Tenemos preocupaciones, problemas, dificultades, sueños, deseos…
Trabajos a los que nos entregamos con apremio, con apuro, con exceso.
Como si todo dependiera de nosotros. Y en esta lucha se nos olvida que podemos fluir suavemente en medio de nuestras actividades cotidianas haciendo equipo.

Aquí no se trata de no hacer, de abandonarse a la pasividad sino más bien, de hacer sin que el hacer se vuelva un afán, un trabajo excesivo, un anhelo vehemente. De no entregarse al trabajo con apremio, con preocupación, con desasosiego, sin paz.

Puedo luchar con todas mis fuerzas o puedo unir todo mi ser a Aquel que es la Fuerza y la Energía. Fluir es lo contrario a resistir. Solo puede fluir un líquido o un gas, nunca un sólido. Las moléculas de un fluido son relativamente libres, por eso no tiene forma propia, y es elástico; siempre toma la forma del recipiente donde está contenido. Bueno, pues ¡déjate contener por Dios! y tomarás su Forma, su Estilo.
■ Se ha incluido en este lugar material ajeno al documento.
/-! ### Logical operations and MUL (45_thumb_alu R587, R591, R592, R599, R608, R609, R613, R614) -/

/-- Settles O36: six end in Rd with N and Z, TST in N and Z alone, and MUL in a product whose carry is a draw, behind
the test of its operands. -/
theorem thumbLogical : Obligations.ThumbLogical := by
  unfold Obligations.ThumbLogical
  intro rs rd off8 s
  rw [← zextShift_zero]
  refine ⟨thumbDone_of_logical rfl, thumbDone_of_logical rfl, thumbDone_of_logical rfl, thumbDone_of_logical rfl,
    thumbDone_of_logical rfl, thumbDone_of_logical rfl, thumbFlagsDone_of_status rfl,
    refused_or rfl decide_eq_true_iff fun _ run => ?mul⟩
  case mul =>
    rw [← word_mul_eq]
    exact ⟨Config.multiplyCarry s.draws, thumbDone_of_write (lowReg_ne_pc rd) rfl run⟩

/-! ### The high-register operations (45_thumb_alu R603 to R606) -/

theorem highBit_eq : ∀ r : RegNum, r.getLsbD 3 = decide (8 ≤ r.toNat) := by decide

section
variable {r d : RegNum}

theorem bothLow_iff : bothLow r d = true ↔ r.toNat < 8 ∧ d.toNat < 8 := by
  simp only [bothLow, highBit_eq, Bool.and_eq_true, Bool.not_eq_true', decide_eq_false_iff_not, not_le]

theorem bothLow_of_high (h : 8 ≤ r.toNat ∨ 8 ≤ d.toNat) : bothLow r d = false := by
  rw [Bool.eq_false_iff, Ne, bothLow_iff]
  omega

theorem exec_hi_of_low {i : Instr} {s : State} {body : Except Refusal State} (hr : r.toNat < 8) (hd : d.toNat < 8)
    (run : exec i s = outcome (refuseIf (bothLow r d) .hiRegOpLowRegisters body)) :
    exec i s = .refused .hiRegOpLowRegisters := by
  rw [run, bothLow_iff.mpr ⟨hr, hd⟩, refuseIf_true, outcome_error]

theorem exec_hi_of_high {i : Instr} {s t : State} (h : 8 ≤ r.toNat ∨ 8 ≤ d.toNat)
    (run : exec i s = outcome (refuseIf (bothLow r d) .hiRegOpLowRegisters (.ok t))) : exec i s = .next t := by
  rw [run, bothLow_of_high h, refuseIf_false, outcome_ok]

end

section
variable {i : Instr} {d : RegNum} {v : Word} {s : State}

/-- The write of r15 is a branch (45_thumb_alu R606). -/
theorem branched_of_hiWrite (run : exec i s = .next (thumbHiWrite 15#4 v s)) :
    ∃ t, exec i s = .next t ∧ t.pc = v &&& 0xFFFFFFFE#32 ∧ t.cpsr = s.cpsr ∧ RegisterFrame [] s t :=
  ⟨_, run, rfl, rfl, RegisterFrame.status s s.cpsr _ []⟩

theorem thumbDone_of_hiWrite (hd : d ≠ 15#4) (run : exec i s = .next (thumbHiWrite d v s)) :
    ThumbDone i d v s.cpsr s := by
  rw [thumbHiWrite, if_neg hd] at run
  exact thumbDone_of_moveTo hd run

end

/-! ### The SP and PC additions (45_thumb_alu R610 to R612, R615) -/

/-- An immediate in words. -/
theorem zextShift_two {n : Nat} (v : BitVec n) (h : n ≤ 30) : zextShift v 2 = BitVec.ofNat 32 (4 * v.toNat) :=
  zextShift_eq n 2 v (Nat.add_le_add_right h 2)

/-- Settles O37: two low registers stop at the test of the operands; the others end in flags, a register or the branch
of R606, and the SP and PC additions in a register. -/
theorem thumbHighRegisters : Obligations.ThumbHighRegisters := by
  unfold Obligations.ThumbHighRegisters
  intro s
  refine ⟨fun r d hr hd => ?low, fun r d h => ⟨?cmp, ?write⟩, fun rd word8 => ?fromBase, fun sword7 => ?toSp⟩
  case low => exact ⟨exec_hi_of_low hr hd rfl, exec_hi_of_low hr hd rfl, exec_hi_of_low hr hd rfl⟩
  case cmp => exact thumbFlagsDone_of_compare (aluSub_eq_subtraction _ _ _) (exec_hi_of_high h rfl)
  case write =>
    have add : exec (.thumbAddHi r d) s = .next (thumbHiWrite d (s.thumbReg d + s.thumbReg r) s) :=
      exec_hi_of_high h rfl
    have mov : exec (.thumbMovHi r d) s = .next (thumbHiWrite d (s.thumbReg r) s) := exec_hi_of_high h rfl
    by_cases hd : d = 15#4
    · have pc : s.thumbReg 15#4 = s.pc + 4#32 := readReg_pc_number s _
      subst hd
      rw [pc] at add
      rw [if_pos rfl]
      exact ⟨branched_of_hiWrite add, branched_of_hiWrite mov⟩
    · rw [if_neg hd]
      exact ⟨thumbDone_of_hiWrite hd add, thumbDone_of_hiWrite hd mov⟩
  case fromBase =>
    rw [← zextShift_two word8 (by decide)]
    exact ⟨thumbDone_of_moveTo (lowReg_ne_pc rd) rfl, thumbDone_of_moveTo (lowReg_ne_pc rd) rfl⟩
  case toSp =>
    rw [← zextShift_two sword7 (by decide)]
    exact ⟨thumbDone_of_moveTo (by decide) rfl, thumbDone_of_moveTo (by decide) rfl⟩

end Sys2Proof.Proofs
end

section
/-! PROOFS. The Thumb branches (46_thumb_mem_branch R670, R672, R680, R681; 45_thumb_alu R607). -/

namespace Sys2Proof.Proofs

open Sys2Proof.Machine Sys2Proof.Statements

/-! ### B and the conditional branches (46_thumb_mem_branch R670, R672) -/

/-- Each of the fourteen is the shared conditional branch with its own condition. -/
theorem exec_thumbConditional (soff8 : BitVec 8) (s : State) :
    ∀ x ∈ thumbConditionals, exec (x.2 soff8) s = .next (thumbCondBranch x.1 soff8 s) := by
  simp only [thumbConditionals, List.forall_mem_cons, List.not_mem_nil, false_implies, implies_true, and_true]
  and_intros <;> rfl

/-- The target of B and of a conditional branch as a number. -/
theorem thumbTarget_eq (pc : Word) {n : Nat} (off : BitVec n) (hn : 0 < n) :
    pc + 4#32 + (off ++ 0#1 : BitVec (n + 1)).signExtend 32 = BitVec.ofInt 32 (pc.toNat + 4 + 2 * off.toInt) :=
  branchTarget_eq pc 4 off 1 hn

theorem thumbCondBranch_eq (c : Cond) (soff8 : BitVec 8) (s : State) : thumbCondBranch c soff8 s =
    { s with
      pc := if condPassed c s.cpsr then BitVec.ofInt 32 (s.pc.toNat + 4 + 2 * soff8.toInt) else s.pc + 2#32 } := by
  rw [← thumbTarget_eq s.pc soff8 (by decide), thumbCondBranch]
  split <;> rfl

/-! ### BL in two halves (46_thumb_mem_branch R680, R681) -/

/-- What the first half leaves in r14, as a number. -/
theorem blHiLink_eq (pc : Word) (hi : BitVec 11) :
    pc + 4#32 + (hi.signExtend 32 <<< 12) = BitVec.ofInt 32 (pc.toNat + 4 + 4096 * hi.toInt) := by
  have scaled : hi.signExtend 32 <<< 12 = BitVec.ofInt 32 (4096 * hi.toInt) := by
    rw [BitVec.shiftLeft_eq_mul_twoPow, BitVec.mul_comm, BitVec.ofInt_mul]
    rfl
  have start : pc + 4#32 = BitVec.ofInt 32 (pc.toNat + 4) := by
    rw [BitVec.ofInt_add, BitVec.ofInt_natCast, BitVec.ofNat_toNat, BitVec.setWidth_eq]
    rfl
  rw [scaled, start, ← BitVec.ofInt_add]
Si las moléculas de nuestra personalidad están tan cohesionadas, tan estructuradas, ante cada situación pondremos resistencia para sentir cierta seguridad. Pero para fluir se necesita ser libres en nuestra esencia, flexibilidad, apertura, soltura, abandono.
Soltar la imagen (forma propia) para dejarse con-formar por Dios (tomar Su Forma).

Pero no es un salto en el vacío, lo que se te pide.
No es confiar en quién sabe quién. Es tener la certeza de que, en quien pones TODA TU PERSONA, todos tus sueños e ideales, todo aquello que más amas, todo lo que disfrutas, todo lo que te preocupa… es tu Señor, es tu Dios, es tu Amigo, es tu TODO.

Es tener la certeza de que Él proveerá de todo lo que necesites para ser realmente feliz. 

De que Él conservará tu ser y tu esencia fusionados en el Suyo.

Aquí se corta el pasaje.